Whether you are a new player or someone returning to Overwatch 2 after an extended break, the key is to keep playing games. The more you play, the more information we will have, and the more confident the matchmaker will be about your current skill division and tier.

It’s these adjustments that change your MMR each game, and it’s with your current MMR that we determine what match is best for you every time you queue.

Keeping the ranks competitive

Going into Season 5, we’ve been seeing that there are more players in Grandmasters than in the past.  This is happening for a few reasons. The biggest factor is that Overwatch 2 being free to play means we have more players coming in to play Competitive than ever before, and this shifting the distribution of ranks. For our top ranks, we’re seeing more players able to reach and maintain higher ranks than they have before.

competitive rank distribution pc players.png

This is a good thing as it shows that many of our players are growing in skill. In any case, we want to make sure we make the top ranks feel competitive. While we think this distribution of ranks is working well in general, both Grandmaster and Bronze reflect a very wide range of skill, and we want to make sure that skill is well-represented.

Specifically, we have found that more players have ended up in Bronze 5 than we want. This is mostly an unintended side effect of adding MMR decay for inactive players in Overwatch 2. We've started making incremental adjustments in Season 5 to enable more players to climb out of Bronze 5 in a way that doesn't upset the distribution of the curve. This is an issue we plan to closely monitor in future weeks and seasons.

Team Queue

As we continue to work toward more balanced and competitive matches, we don’t want to forget that the game is best played with friends working together. This can be a tough challenge when it’s important to maintain competitive integrity in our matchmaking.

In our main Competitive modes, we require players who group up together to be within a certain skill range of each other based on their skill tier and division. For Grandmasters, we cap the number of players who can group up to stacks of two. While these grouping restrictions work well for a good portion of our players, we still want to find ways to elevate full-team competition.

For Season 5, we are introducing Team Queue as a mid-season Competitive mode.
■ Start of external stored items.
/-- The step with a plot, micro-batch and step number. -/
def Core.step? (plot mb step : Nat) (c : Core) : Option Step :=
  c.thr.steps.find? fun s => s.plot = plot && s.mb = mb && s.step = step
def Core.modStep (plot mb step : Nat) (f : Step → Step) (c : Core) : Core :=
  c.upThr fun x => { x with steps := x.steps.map fun s =>
    if s.plot = plot && s.mb = mb && s.step = step then f s else s }

/-- Note on the holds that cover an item of a step that a message was sent for it (R267). -/
def Core.holdMsg (plot mb step layer : Nat) (it : HoldItem) (id : Nat) (c : Core) : Core :=
  c.upAlm fun x => { x with holds := x.holds.map fun h =>
    if h.plot = plot && h.mb = mb && h.step = step && h.layer = layer && h.items.contains it
    then { h with msgs := h.msgs ++ [id] } else h }

/-- An item that holds cover has completed or failed (R267). -/
def Core.holdItem (plot mb step layer : Nat) (it : HoldItem) (st : Status) (c : Core) : Core :=
  let bad : Bool := st ≠ .success && st ≠ .late
  c.upAlm fun x => { x with holds := x.holds.map fun h =>
    if h.plot = plot && h.mb = mb && h.step = step && h.layer = layer && h.items.contains it
    then { h with
      items := h.items.filter (· ≠ it)
      failed := h.failed + b2n bad
      status := if bad && h.status.isNone then some st else h.status }
    else h }

/-- Send a message for an entry and layer of a step; one for a port that is not up is never acknowledged (R467). -/
def Core.sendFor (plot mb step layer i n v : Nat) (m : Bytes) (c : Core) : Core :=
  let r := c.sendMsg n v m
  let (id, c) : Nat × Core := match r.1 with
    | some id => (id, r.2)
    | none => (c.plk.msgNo, c.upPlk fun x => { x with msgNo := x.msgNo + 1 })
  (c.modStep plot mb step fun s => { s with msgs := s.msgs ++ [id] }).holdMsg plot mb step layer (.result i) id

/-- Count messages of a kind sent on a port (Table 17.1): 6 `PARTIAL`, 7 `PAGE` and `WEIGHT`; nothing while it is down. -/
def Core.tallyPort (n k : Nat) (c : Core) : Core := if (c.port n).isUp then c.tally (0x8E0 + 8 * n + k) 1 else c

/-- The first word of a `PARTIAL` of a step's entry (Table 11.8). -/
def stepWord (a mb : Nat) : Nat := layout [(39, a), (1, 1), (2, mb)]

/-- A result item of a step has completed or failed: it leaves its holds, counts as late when it completed with `LATE`,
and a late partial counts in its sequence (R267, R268). -/
def Core.resultEnded (plot mb step layer i : Nat) (partial_ : Option Nat) (st : Status) (c : Core) : Core :=
  let c := c.holdItem plot mb step layer (.result i) st
  if st = .late then
    let c := c.modStep plot mb step fun s => { s with late := s.late + 1 }
    match partial_ with
    | some q => c.modSeq q fun r => { r with lateCount := (r.lateCount + 1) % 2 ^ 32 }
    | none => c
  else c

/-- A roster entry of zeros. -/
def RosterEntry.zero : RosterEntry :=
  { seq := 0, action := 0, port := 0, outFmt := 0, first := 0, dest := 0, stride := 0, layerStride := 0, bucket := 0 }

/-- Send the `PARTIAL` of an attend entry and layer of a step. -/
def Core.sendPartial (x : Step) (i l tag : Nat) (st : Status) (a r0 r1 : Nat) (arrays : Bytes) (c : Core) : Core :=
  let e := nth RosterEntry.zero i x.roster
  (((c.tallyPort e.port 6).sendFor x.plot x.mb x.step l i e.port vcQuery
    (partialMsg tag st.code (stepWord a x.mb) r0 r1 x.step arrays)).modStep x.plot x.mb x.step fun s =>
      { s with sent := s.sent ++ [(i, l)] }).resultEnded x.plot x.mb x.step l i (some e.seq) st

/-- The `ATTEND` operand A of a job (Table 5.3). -/
def Job.wordA (x : Job) : Nat := layout [(24, x.seq), (7, x.layer), (1, x.qFmt), (6, x.nq - 1), (1, x.outFmt)]

/-- Take a task out of every deque and lane. -/
def Core.unqueue (id : Nat) (c : Core) : Core :=
  c.upThr fun x => { x with
    deques := tmap (fun _ l => l.erase id) x.deques
    lanes := tmap (fun _ l => l.erase id) x.lanes }

/-- A task leaves: its place, its slot and its pins. -/
def Core.removeTask (id : Nat) (c : Core) : Core :=
  match c.task? id with
  | none => c
  | some t =>
    ((c.unqueue id).upThr fun x => { x with
      slots := tmap (fun _ l => l.erase id) x.slots
      tasks := x.tasks.filter fun t => t.id ≠ id }).each t.pins fun h c => c.dropReason h t.layer

/-- A job leaves the table: its tasks that do not compute are dropped, those that compute run on without it. -/
def Core.dropJob (no : Nat) (c : Core) : Core :=
  let c := c.upThr fun x => { x with
    jobs := x.jobs.filter fun j => j.no ≠ no
    tasks := x.tasks.map fun t => { t with members := t.members.filter fun m => m.1 ≠ no } }
  let idle := c.thr.tasks.filter fun t => t.kind ≠ .weights && t.members.isEmpty && t.started.isNone
  (c.each (idle.map (·.id)) fun id c => c.removeTask id).sweepReleased.streetSweep

/-- A job fails with a status: its command ends, or its `PARTIAL` is sent. -/
def Core.failJob (no : Nat) (st : Status) (c : Core) : Core :=
  match c.job? no with
  | none => c
  | some x =>
    let c := c.dropJob no
    match x.for_ with
    | .slot s =>
      if x.kind = .deliver then
        let rows := x.done - x.msgs.length
        c.finish s st (w64 (layout [(32, rows), (32, x.covered.getD 0)])) (w64 (x.bytes / max 1 x.done * rows))
      else c.fail s st
    | .entry p mb step i =>
      match x.kind, c.step? p mb step with
      | .attend, some y => c.sendPartial y i x.layer x.tag st x.wordA 0 0 []
      | _, _ => c.resultEnded p mb step x.layer i none st

/-! ### Forming tasks (R185-R187, R205) -/

/-- Append a task to the formed tasks. -/
def Core.formTask (kind : JobKind) (members : List (Nat × List (Nat × Nat))) (layer plot cls cycles : Nat)
    (run : List (Nat × Nat × Option Nat)) (c : Core) : Core :=
  let t : Task := { id := c.thr.taskNo, kind := kind, members := members, layer := layer, plot := plot, cls := cls,
                    run := run, item := 0, tiles := [], dealt := none, started := none, pins := [], cycles := cycles,
                    drop := false, preempts := 0, held := false }
  c.upThr fun x => { x with
    tasks := x.tasks ++ [t], taskNo := x.taskNo + 1
    jobs := x.jobs.map fun j => if members.any (fun m => m.1 = j.no) then { j with k := j.k + 1 } else j }

/-- The frame that a task names for a page at its formation (R175). -/
def Core.frameNow (h l : Nat) (c : Core) : Option Nat :=
  match c.page? h l with
  | some p => if p.state == .loft || p.state == .both || p.state == .demoting then some p.loc else none
  | none => none

/-- Why a page of a row cannot be read by a task formed now: it is gone, or its codebook generation is (R174, R176). -/
def Core.pageBad (plot h l : Nat) (c : Core) : Option Status :=
  match c.page? h l with
  | none => some .rowLost
  | some p =>
    if p.state == .trimmed || p.state == .lost then some .rowLost
    else if (c.plot plot).format = 5 && p.state ≠ .empty && !c.groupResident plot l p.cbGen then some .codebookAbsent
    else none

/-- The first failure among the pages of rows. -/
def Core.pagesBad (plot l : Nat) (hs : List Nat) (c : Core) : Option Status :=
  hs.findSome? fun h => c.pageBad plot h l

/-- Form the tasks of one query group over row indices `is`: each maximal run cut by the task limit (R185, R187). -/
def Core.formGroup (kind : JobKind) (members : List (Nat × List (Nat × Nat))) (layer plot cls mac n : Nat)
    (rows : List Nat) (is : List Nat) (c : Core) : Core :=
  let e := pageCost (c.plot plot) mac n
  let per := max 1 (min c.pagesMax (max 1 (c.cyclesMax / e)))
  c.each ((runsOf is).flatMap fun r => cut per r.length r) fun r c =>
    c.formTask kind members layer plot cls (e * r.length)
      (r.map fun i => (i, nth nullHandle i rows, c.frameNow (nth nullHandle i rows) layer))

/-- The row indices that a set of query positions of a job reads. -/
def Job.reads (x : Job) (n : Nat) (js : List Nat) : List Nat :=
  (List.range n).filter fun i => js.any fun j => (x.sight j).reads i

/-- The query groups of a job. -/
def Core.groupsFor (p : Plot) (x : Job) (c : Core) : List (List (Nat × Nat)) :=
  let cap := c.groupCap p x.kind x.qFmt
  match x.kind with
  | .bwd => (List.range p.kvHeads).flatMap fun h => groupsOver cap x.nq (h * p.gqa) p.gqa
  | .deliver => []
  | _ => groupsOver cap x.nq 0 p.qHeads

/-- Form the tasks of an attention or backward job over the row indices that `keep` leaves. -/
def Core.formAttention (no : Nat) (keep : Nat → Bool) (rows : List Nat) (c : Core) : Core :=
  match c.job? no with
  | none => c
  | some x =>
    let p := c.plot x.plot
    c.each (c.groupsFor p x) fun grp c =>
      c.formGroup x.kind [(no, grp)] x.layer x.plot x.cls (macCost p x.kind x.qFmt grp.length) grp.length rows
        ((x.reads rows.length (dedup (grp.map Prod.fst))).filter keep)

/-- Form the tasks of deliveries: one for each run of rows that the listed jobs share (R197, R225). -/
def Core.formDelivery (nos : List Nat) (layer plot cls : Nat) (rows is : List Nat) (c : Core) : Core :=
  c.formGroup .deliver (nos.map fun no => (no, [])) layer plot cls 0 0 rows is

/-! ### Dealing (R226) -/

/-- A task enters the tail of a thresher's deque or of its street's lane; none when both are full. -/
def Core.enqueue (id cls thr : Nat) (c : Core) : Option Core :=
  if (c.deque thr).length < 64 then
    some (c.upThr fun x => { x with deques := tset thr (c.deque thr ++ [id]) x.deques })
  else if (c.lane (streetOf thr) cls).length < 4096 then
    some (c.upThr fun x => { x with lanes := tset (2 * streetOf thr + cls) (c.lane (streetOf thr) cls ++ [id]) x.lanes })
  else none

/-- The head of a lane. -/
def Core.toLaneHead (s cls id : Nat) (c : Core) : Core :=
  c.upThr fun x => { x with lanes := tset (2 * s + cls) (id :: c.lane s cls) x.lanes }

/-- Deal number `n` of a rotation over streets `ss`, trying the next threshers while lanes are full; the number after. -/
def Core.dealFrom (id cls : Nat) (ss : List Nat) : Nat → Nat → Core → Option (Nat × Core)
  | 0, _, _ => none
  | fuel + 1, n, c =>
    let thr := 32 * nth 0 (n % ss.length) ss + n / ss.length % 32
    match c.enqueue id cls thr with
    | some c' => some (n + 1, c')
    | none => c.dealFrom id cls ss fuel (n + 1)

/-! ### Taking, gleaning and computing (R228-R231) -/

/-- The number of a class of waiting tasks nearest the head of a deque. -/
def Core.ownTask (thr cls : Nat) (c : Core) : Option Nat :=
  match (c.deque thr).find? fun id => match c.task? id with | some t => t.cls = cls | none => false with
  | some id => some id
  | none => (c.lane (streetOf thr) cls).head?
This mode will require you to be in a full group of five players in order to queue, but there are no grouping restrictions whatsoever. This means a team composed of players with any combination of ranks can play with each other. Team Queue skill rating will be separate from your skill ratings in the competitive role queue or competitive open queue and only applies to you as an individual (which means you can change teammates at any time).  The rule set for Team Queue will be role-locked to one tank/two damage/two support heroes, so plan in advance with your team and decide who will play each role.

We’re trying out Team Queue as a first step to improving the core Competitive experience for Overwatch 2 in the future. We considered alternate versions, including a solo-queue-only mode, but we wanted this to be a test alongside the availability of the current Competitive ruleset so as not to impact queue times in the main modes. Players should expect matches in Team Queue to be more challenging and play out differently due to having no skill rating restrictions. We look forward to hearing your thoughts on this limited-time mode, which will launch on July 11.


Thanks for your feedback, and thank you for playing! Be sure to let us know what you think of our changes, and we’ll be back next season with more updates on Competitive Play.